The task –
The answer must be every record below, reproduced exactly.

Stored data START

/-- The accumulators that a drain to `o` finds. R145 names ATTEND among the products and no rule says what its accumulators hold: after
one, as many words as the destination takes, each a free value (log entry 21). -/
def drained (h : Here) (o : Opnd) (p : Product) : Act Product := do
  match p.attend with
  | none => pure p
  | some (ix, src) => do
    let d ← dimsOf h o
    let r ← getRun h
    need (h.w.form != 3 || (if o.isArea then (d[0]?).getD 1 % 2 == 0 else d[0]? == some 2)) cShape 0
    let shape := if h.w.form ≠ 3 then d else if o.isArea then ((d[0]?).getD 1 / 2) :: d.drop 1 else d.drop 1
    let n := volume shape
    pure { p with shape := shape, sc := List.replicate n 0, tags := List.replicate n (tagAll p.tags),
                  words := (List.range n).map (fun k => exaOf (Config.attendWord h.prog ix h.args r.step src k).toNat) }

/-- The tensor of scales that OP_C names (R145). -/
def drainScales (h : Here) : Act (Option Opnd) := do
  if h.w.c = noDesc then pure none else
    need (h.w.form == 2) cType 2
    let so ← opndAt h h.w.c 2 true
    need (!so.isArea) cType 2
    need (so.fmt == fFp32) cFormat 2
    pure (some so)

/-- The accumulator words of a drain read out: one that fails its parity takes the BLOT flag, and BLOT_RAISED names its core; where the granule
would stand in the event is free (R45, R398, log entry 105). -/
def accParity (h : Here) (p : Product) : Act Product := do
  let r ← getRun h
  (r.struck.acc.filter (fun x => x.1 == h.w.ix && decide (x.2.1 < p.tags.length))).foldlM (fun p x => do
    let s ← get
    let (n, s) := s.draw
    let s := s.setRun h.lead (fun r => { r with blotCores := if r.blotCores.contains x.2.2 then r.blotCores else x.2.2 :: r.blotCores })
    let s := s.count 1 (x.2.2 / 128) x.2.2 15 1
    set (s.event (x.2.2 / 128) kBlot r.ctx x.2.2 0#8 (leBytes 4 n))
    pure { p with words := modNth p.words x.2.1 (fun w => { w with blot := true }), tags := modNth p.tags x.2.1 (tagOr tagParity) }) p

/-- DRAIN (R71 to R78, R105, R145, R224 to R228). -/
def doDrain (h : Here) : Act Unit := do
  need (decide (h.w.form < 5)) cForm 0
  let stoch := h.w.mod.testBit 0
  let bias := h.w.mod.testBit 1
  let deriv := h.w.mod.testBit 2
  let scale := h.w.mod.testBit 3
  let act := h.w.mod / 16 % 16
  needFields h 0xFF (if scale then 0xFFFFFFFF else 0)
  need (decide (act < 8) && !(deriv && (bias || act == 0)) && !(h.w.form == 4 && h.w.mod / 2 != 0)) cReserved 0
  need (!stoch || h.w.form == 0 || h.w.form == 2) cFormat 0
  let p ← productOf h
  let o ← opnd h 0 true
  need (o.fmt == drainFmt h.w.form) cFormat 0
  need (!(h.w.form == 4 && p.fp32.isSome)) cFormat 0
  let so ← drainScales h
  let ao ← drainAuxOpnd h bias deriv
  let key ← if stoch then (do let k ← keyAt h h.cmd.rkey 0; pure (some k)) else pure none
  need (!(stoch && o.isArea && h.pin.isNone)) cLcores 0
  if p.skipped then drainFill h
  else if p.layout.isSome && volume p.shape = 0 then pure ()
  else
    let p ← accParity h (← drained h o p)
    let rows := o.isArea && h.pin.isSome
    let dm := match p.layout, rows with
      | some l, true => drainRows p l
      | _, _ => drainMap p
    let dims := dm.1
    let want := if h.w.form = 3 then (if o.isArea then (2 * (dims[0]?).getD 1) :: dims.drop 1 else 2 :: dims) else dims
    let d := outDims h o want
    needShape d want
    let f2 := max 1 p.c2s * max 1 p.c2s
    let aux ← drainAux h ao deriv dims ((p.shape[0]?).getD 1 / f2)
    let us ← match key with
      | some key => (do let l ← draws h key 0 o dm.2.length; pure (l.map some))
      | none => pure (dm.2.map (fun _ => none))
    let k := fpOf true (h.w.imm % 2 ^ 32)
    let val := fun (e : Nat) (q : Option Nat) =>
      q.map (fun q =>
        let t := (p.tags[q]?).getD 0
        let x := match p.fp32 with
          | some l => minVal ((l[q]?).getD 0#32).toNat t
          | none => wordVal ((p.words[q]?).getD (Exa.cleared 0)) ((p.sc[q]?).getD 0) t
        let x := if scale then x.mul k else x
        let x := if bias then (let b := (aux[biasAt p q]?).getD (fpZero, 0); x.add b.1 b.2) else x
        if deriv then
          let z := (aux[e]?).getD (fpZero, 0)
          let y := x.mul (actDeriv act z.1)
          { y with tag := tagOr y.tag z.2 }
        else x.act act)
    let es := dm.2.mapIdx val
    let tags := es.map (fun x => (x.map (fun x => x.tag)).getD 0)
    let pad := Res.of 0
    if h.w.form = 4 then
      let raw := dm.2.map (fun q => match q with
        | some q => exaNat ((p.words[q]?).getD (Exa.cleared 0))
        | none => exaNat (Exa.cleared 0))
      store h o (Arr.of fExa d raw tags)
      bump h o (fun c => { c with elements := sat32 c.elements raw.length })
    else if h.w.form = 3 then
      let ps := es.map (fun x => match x with | some x => dropPair x | none => (pad, pad))
      store h o (Arr.of fFp32 d (ps.flatMap (fun q => [q.1.bits, q.2.bits])) (tags.flatMap (fun t => [t, t])))
      bumpRes h o (ps.map (·.1))
      bump h o (fun c => { c with elements := sat32 c.elements ps.length })
    else if h.w.form = 2 then
      let gr := o.grouping d
      let gs := groups d gr.1 gr.2
      let n := volume (groupDims d gr.1 gr.2)
      let xs := (gs.zip es)
      let exps := (List.range n).map (fun g => dropExp ((xs.filter (fun x => x.1 == g)).filterMap (·.2)))
      let rs := (xs.zip us).map (fun x => match x.1.2 with
        | some v => dropTo false v (-((exps[x.1.1]?).getD 0)) x.2
        | none => pad)
      let scales := exps.map scaleOf
      match so with
      | none => store h o { fmt := fSfp16, dims := d, elems := rs.map (·.bits), tags := tags, scales := scales, axis := gr.1, group := gr.2 }
      | some so => do
        let sd := groupDims d gr.1 gr.2
        needShape (outDims h so sd) sd
        store h o { fmt := fSfp16, dims := d, elems := rs.map (·.bits), tags := tags, scales := [], axis := gr.1, group := gr.2 }
        store h so (Arr.of fFp32 sd scales (groupTags n (gs.zip tags)))
        bump h so (fun c => { c with elements := sat32 c.elements scales.length })
      bumpRes h o rs
    else
      let w := h.w.form == 1
      let rs := (es.zip us).map (fun x => match x.1 with | some v => dropTo w v 0 x.2 | none => pad)
      storeRes h o d rs tags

Stored data END

Answer to this task –
/-- The accumulators that a drain to `o` finds. R145 names ATTEND among the products and no rule says what its accumulators hold: after
one, as many words as the destination takes, each a free value (log entry 21). -/
def drained (h : Here) (o : Opnd) (p : Product) : Act Product := do
  match p.attend with
  | none => pure p
  | some (ix, src) => do
    let d ← dimsOf h o
    let r ← getRun h
    need (h.w.form != 3 || (if o.isArea then (d[0]?).getD 1 % 2 == 0 else d[0]? == some 2)) cShape 0
    let shape := if h.w.form ≠ 3 then d else if o.isArea then ((d[0]?).getD 1 / 2) :: d.drop 1 else d.drop 1
    let n := volume shape
    pure { p with shape := shape, sc := List.replicate n 0, tags := List.replicate n (tagAll p.tags),
                  words := (List.range n).map (fun k => exaOf (Config.attendWord h.prog ix h.args r.step src k).toNat) }

/-- The tensor of scales that OP_C names (R145). -/
def drainScales (h : Here) : Act (Option Opnd) := do
  if h.w.c = noDesc then pure none else
    need (h.w.form == 2) cType 2
    let so ← opndAt h h.w.c 2 true
    need (!so.isArea) cType 2
    need (so.fmt == fFp32) cFormat 2
    pure (some so)

/-- The accumulator words of a drain read out: one that fails its parity takes the BLOT flag, and BLOT_RAISED names its core; where the granule
would stand in the event is free (R45, R398, log entry 105). -/
def accParity (h : Here) (p : Product) : Act Product := do
  let r ← getRun h
  (r.struck.acc.filter (fun x => x.1 == h.w.ix && decide (x.2.1 < p.tags.length))).foldlM (fun p x => do
    let s ← get
    let (n, s) := s.draw
    let s := s.setRun h.lead (fun r => { r with blotCores := if r.blotCores.contains x.2.2 then r.blotCores else x.2.2 :: r.blotCores })
    let s := s.count 1 (x.2.2 / 128) x.2.2 15 1
    set (s.event (x.2.2 / 128) kBlot r.ctx x.2.2 0#8 (leBytes 4 n))
    pure { p with words := modNth p.words x.2.1 (fun w => { w with blot := true }), tags := modNth p.tags x.2.1 (tagOr tagParity) }) p

/-- DRAIN (R71 to R78, R105, R145, R224 to R228). -/
def doDrain (h : Here) : Act Unit := do
  need (decide (h.w.form < 5)) cForm 0
  let stoch := h.w.mod.testBit 0
  let bias := h.w.mod.testBit 1
  let deriv := h.w.mod.testBit 2
  let scale := h.w.mod.testBit 3
  let act := h.w.mod / 16 % 16
  needFields h 0xFF (if scale then 0xFFFFFFFF else 0)
  need (decide (act < 8) && !(deriv && (bias || act == 0)) && !(h.w.form == 4 && h.w.mod / 2 != 0)) cReserved 0
  need (!stoch || h.w.form == 0 || h.w.form == 2) cFormat 0
  let p ← productOf h
  let o ← opnd h 0 true
  need (o.fmt == drainFmt h.w.form) cFormat 0
  need (!(h.w.form == 4 && p.fp32.isSome)) cFormat 0
  let so ← drainScales h
  let ao ← drainAuxOpnd h bias deriv
  let key ← if stoch then (do let k ← keyAt h h.cmd.rkey 0; pure (some k)) else pure none
  need (!(stoch && o.isArea && h.pin.isNone)) cLcores 0
  if p.skipped then drainFill h
  else if p.layout.isSome && volume p.shape = 0 then pure ()
  else
    let p ← accParity h (← drained h o p)
    let rows := o.isArea && h.pin.isSome
    let dm := match p.layout, rows with
      | some l, true => drainRows p l
      | _, _ => drainMap p
    let dims := dm.1
    let want := if h.w.form = 3 then (if o.isArea then (2 * (dims[0]?).getD 1) :: dims.drop 1 else 2 :: dims) else dims
    let d := outDims h o want
    needShape d want
    let f2 := max 1 p.c2s * max 1 p.c2s
    let aux ← drainAux h ao deriv dims ((p.shape[0]?).getD 1 / f2)
    let us ← match key with
      | some key => (do let l ← draws h key 0 o dm.2.length; pure (l.map some))
      | none => pure (dm.2.map (fun _ => none))
    let k := fpOf true (h.w.imm % 2 ^ 32)
    let val := fun (e : Nat) (q : Option Nat) =>
      q.map (fun q =>
        let t := (p.tags[q]?).getD 0
        let x := match p.fp32 with
          | some l => minVal ((l[q]?).getD 0#32).toNat t
          | none => wordVal ((p.words[q]?).getD (Exa.cleared 0)) ((p.sc[q]?).getD 0) t
        let x := if scale then x.mul k else x
        let x := if bias then (let b := (aux[biasAt p q]?).getD (fpZero, 0); x.add b.1 b.2) else x
        if deriv then
          let z := (aux[e]?).getD (fpZero, 0)
          let y := x.mul (actDeriv act z.1)
          { y with tag := tagOr y.tag z.2 }
        else x.act act)
    let es := dm.2.mapIdx val
    let tags := es.map (fun x => (x.map (fun x => x.tag)).getD 0)
    let pad := Res.of 0
    if h.w.form = 4 then
      let raw := dm.2.map (fun q => match q with
        | some q => exaNat ((p.words[q]?).getD (Exa.cleared 0))
        | none => exaNat (Exa.cleared 0))
      store h o (Arr.of fExa d raw tags)
      bump h o (fun c => { c with elements := sat32 c.elements raw.length })
    else if h.w.form = 3 then
      let ps := es.map (fun x => match x with | some x => dropPair x | none => (pad, pad))
      store h o (Arr.of fFp32 d (ps.flatMap (fun q => [q.1.bits, q.2.bits])) (tags.flatMap (fun t => [t, t])))
      bumpRes h o (ps.map (·.1))
      bump h o (fun c => { c with elements := sat32 c.elements ps.length })
    else if h.w.form = 2 then
      let gr := o.grouping d
      let gs := groups d gr.1 gr.2
      let n := volume (groupDims d gr.1 gr.2)
      let xs := (gs.zip es)
      let exps := (List.range n).map (fun g => dropExp ((xs.filter (fun x => x.1 == g)).filterMap (·.2)))
      let rs := (xs.zip us).map (fun x => match x.1.2 with
        | some v => dropTo false v (-((exps[x.1.1]?).getD 0)) x.2
        | none => pad)
      let scales := exps.map scaleOf
      match so with
      | none => store h o { fmt := fSfp16, dims := d, elems := rs.map (·.bits), tags := tags, scales := scales, axis := gr.1, group := gr.2 }
      | some so => do
        let sd := groupDims d gr.1 gr.2
        needShape (outDims h so sd) sd
        store h o { fmt := fSfp16, dims := d, elems := rs.map (·.bits), tags := tags, scales := [], axis := gr.1, group := gr.2 }
        store h so (Arr.of fFp32 sd scales (groupTags n (gs.zip tags)))
        bump h so (fun c => { c with elements := sat32 c.elements scales.length })
      bumpRes h o rs
    else
      let w := h.w.form == 1
      let rs := (es.zip us).map (fun x => match x.1 with | some v => dropTo w v 0 x.2 | none => pad)
      storeRes h o d rs tags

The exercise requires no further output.